Why? On Suffering, Guilt, and GodWritten by A. van de Beek Reviewed By Daniel B. Clendenin
Van de Beek, professor of systematic theology at University of Leiden, writes for the household of faith a book that does justice to both poles of intellectual rigor and pastoral application.
After outlining the problem of evil in the usual manner as a struggle to reconcile the omnipotence (pp. 5–14) and goodness (pp. 14–18) of God, van de Beek organizes the rest of his book around these two themes: God’s omnipotence (pp. 25–120) and goodness (pp. 121–252), followed by an analysis or evaluation of these two vantage points (pp. 253–349).

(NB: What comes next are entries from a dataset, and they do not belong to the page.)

/-- 48_frame_codec.md R773, R774: a read that delivers nothing is `NoData` and leaves the decoder as it was; a
read that reports more than was asked is refused. That the read callback, host code, changes nothing of
the VM and the encoder inside the step is the model's choice (log 18). -/
def Obligations.ReadsOfNothingAndTooMuch : Prop :=
  ∀ s rest got, Calling s (.readFrameStep got) rest → s.dec.bound = true →
    (got = [] → step s = .next { s with calls := rest, ret := .codec .noData }) ∧
    (s.dec.idx = 0 → 1 < got.length → step s = .refused .readReportsTooMuch) ∧
    (∀ h more, s.dec.idx ≠ 0 → s.dec.buf = h :: more →
      h.toNat % 64 + 1 < s.dec.idx + got.length → got ≠ [] →
      step s = .refused .readReportsTooMuch)

/-- 48_frame_codec.md R771, R772: however a frame's bytes are split into reads, the decoder makes its
callbacks once, in order, and is ready for the next header; reads that deliver all they are asked for
and reads of single bytes are both accepted. -/
def Obligations.DecoderReportsEachFrame : Prop :=
  ∀ (s : State) (final delim : Bool) (payload : List Byte),
    s.dec.buf.length = 64 → s.dec.idx = 0 → payload.length ≤ 63 →
    (∀ (t : State) (chunks : List (List Byte)),
      chunks.flatten = headerByte final delim payload.length :: payload →
      feed chunks s = some t →
      t.events = s.events ++ eventsOf final delim payload ∧ t.dec.idx = 0 ∧
        t.dec.buf.length = 64) ∧
    (∃ t, feed [[headerByte final delim payload.length], payload] s = some t) ∧
    (∃ t, feed ((headerByte final delim payload.length :: payload).map fun b => [b]) s = some t)

/-- 48_frame_codec.md R775: chunking invariance. From one decoder state, two ways of splitting one byte
stream into reads make the same callbacks and leave the same decoder. -/
def Obligations.ChunkingInvariance : Prop :=
  ∀ (s t u : State) (chunks chunks' : List (List Byte)), s.dec.Inv →
    chunks.flatten = chunks'.flatten → feed chunks s = some t → feed chunks' s = some u →
    t.events = u.events ∧ t.dec = u.dec

/-- 48_frame_codec.md R753-R758, R771-R775: what is appended and written comes out of the decoder. From an
encoder with nothing pending, the frames that `append_buf bytes; write()` passes to the sink, read by a
decoder byte by byte, deliver exactly `bytes`. -/
def Obligations.CodecRoundTrip : Prop :=
  ∀ (s : State) (bytes : List Byte), s.Inv → s.enc.count = 0 → s.dec.idx = 0 →
    ∃ new u, (encWrite (appendBuf bytes s)).1.frames = s.frames ++ new ∧
      feed (new.flatten.map fun b => [b]) s = some u ∧ u.dec.idx = 0 ∧
      payloadOf (u.events.drop s.events.length) = bytes
end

I find several aspects of Why? to be especially helpful. First, any theodicy requires a criterion, and van de Beek writes explicitly from within and for the context of faith (p. 2). His book is not an apologetic for theism that tries to convince the unbeliever (which is not to say we do not need such books), and as a consequence there are no references at all to the philosophic sceptics such as Hume, John Stuart Mill, Mackie, McCloskey, et al. He has no pretensions about ‘solving’ the problem of evil (p. 5), but instead, to recall Anselm, believes in order to understand rather than understands in order to believe. The priority of faith recurs throughout the entire book as a major theme: God is totally free (cf. Psalm 115:3) and sometimes his ways seem not only hidden but downright questionable (p. 41). We often must trust God despite empirical evidence that seems to contradict his image (p. 86). Mysterious, incomprehensible and even apparently arbitrary, human logic must bow in a ‘radically reverent posture of faith’ (pp. 118–119). Indeed, everything we say about God and the world is based on faith (his emphasis, p. 339).
Having started from a posture of faith, it comes as no surprise that van de Beek takes as the ‘critical’ and ‘decisive’ norm the text of Scripture (pp. 3, 86). Here is a second strength: van de Beek’s entire book is what we might call a biblical theology of the problem of evil. While there are a smattering of references to Barth, Moltmann, Berkhof, Heppe and generally Dutch thinkers, his theological method of thinking is primarily biblical and not historical or philosophical. There are very few footnotes at all in the entire book, but easily many hundreds of Scripture texts from both testaments expounded at length, with references put in parentheses.
But van de Beek is no fideist in the sense of blind ‘faith in faith’, and surely the reader must take special delight in a Reformed Dutchman who invokes Wesley’s quadrilateral (although he does not refer to it as such). While Scripture is decisive and final, van de Beek outlines three other criteria that must be incorporated into theological thinking: human experiences in the contemporary world, tradition or the history of dogma and ideas, and ‘the intrinsic consistency of the line of reasoning’ (pp. 3–4). One example of this third strength is van de Beek’s constant references to pastoral experiences and situations (pp. 44, 54, 62, 81, 88, 89, 120, et al).
Fourth, I like the overall doctrine of God found in Why?, and perhaps the best way to explain this is to recall a scene from C.S. Lewis’s The Lion, The Witch, and The Wardrobe. There the children asked if Aslan the lion was safe. The answer: God is not safe, but he is unfailingly good. Van de Beek is careful to protect the freedom of God, and he does not hesitate to say that his purposes in history seem less like a straight and observable line and more like a zigzag. Still, despite the detours, the believer rests in the beautiful words of the Heidelberg Catechism, Lord’s Day, question and answer, regarding the providence of God, that ‘all things, in fact, come to us by chance but from [God’s] fatherly hand’.
Fifth, while van de Beek does not hesitate to explore the difficult questions of theodicy, nor does he offer simplistic or superficial answers, yet he still manages to affirm some very basic and very biblical lessons that we all need to hear: that God can allow evil in our lives as a spiritual pedagogy (Heb. 12); that God uses evil for our good (the story of Joseph); that suffering can be a form of punishment (Deut. 27–28), but we must refrain from positing a direct relationship between punishment and suffering (or blessing and welfare, for that matter); that much evil in the world is due to human choices; and that God’s final word about evil was spoken in Jesus Christ. As P.T. Forsyth once wrote: ‘No reason of man can justify God in a world like this. He must justify himself, and he did so in the cross of his Son’.
My exceptions with van de Beek are minor. The book contains no indices at all. At times the text seemed long and tedious. A few readers might wish he had been more definitive on issues like the personal nature of Satan (pp. 190–198), his categorical rejection of natural theology (pp. 227–228), God as predictably unpredictable to the point of being arbitrary (pp. 282, 301, 307, 312), and universalism (pp. 59–62, 107f, 287). Still, those interested in a theodicy addressed from faith to faith will find intellectual and practical edification here aplenty.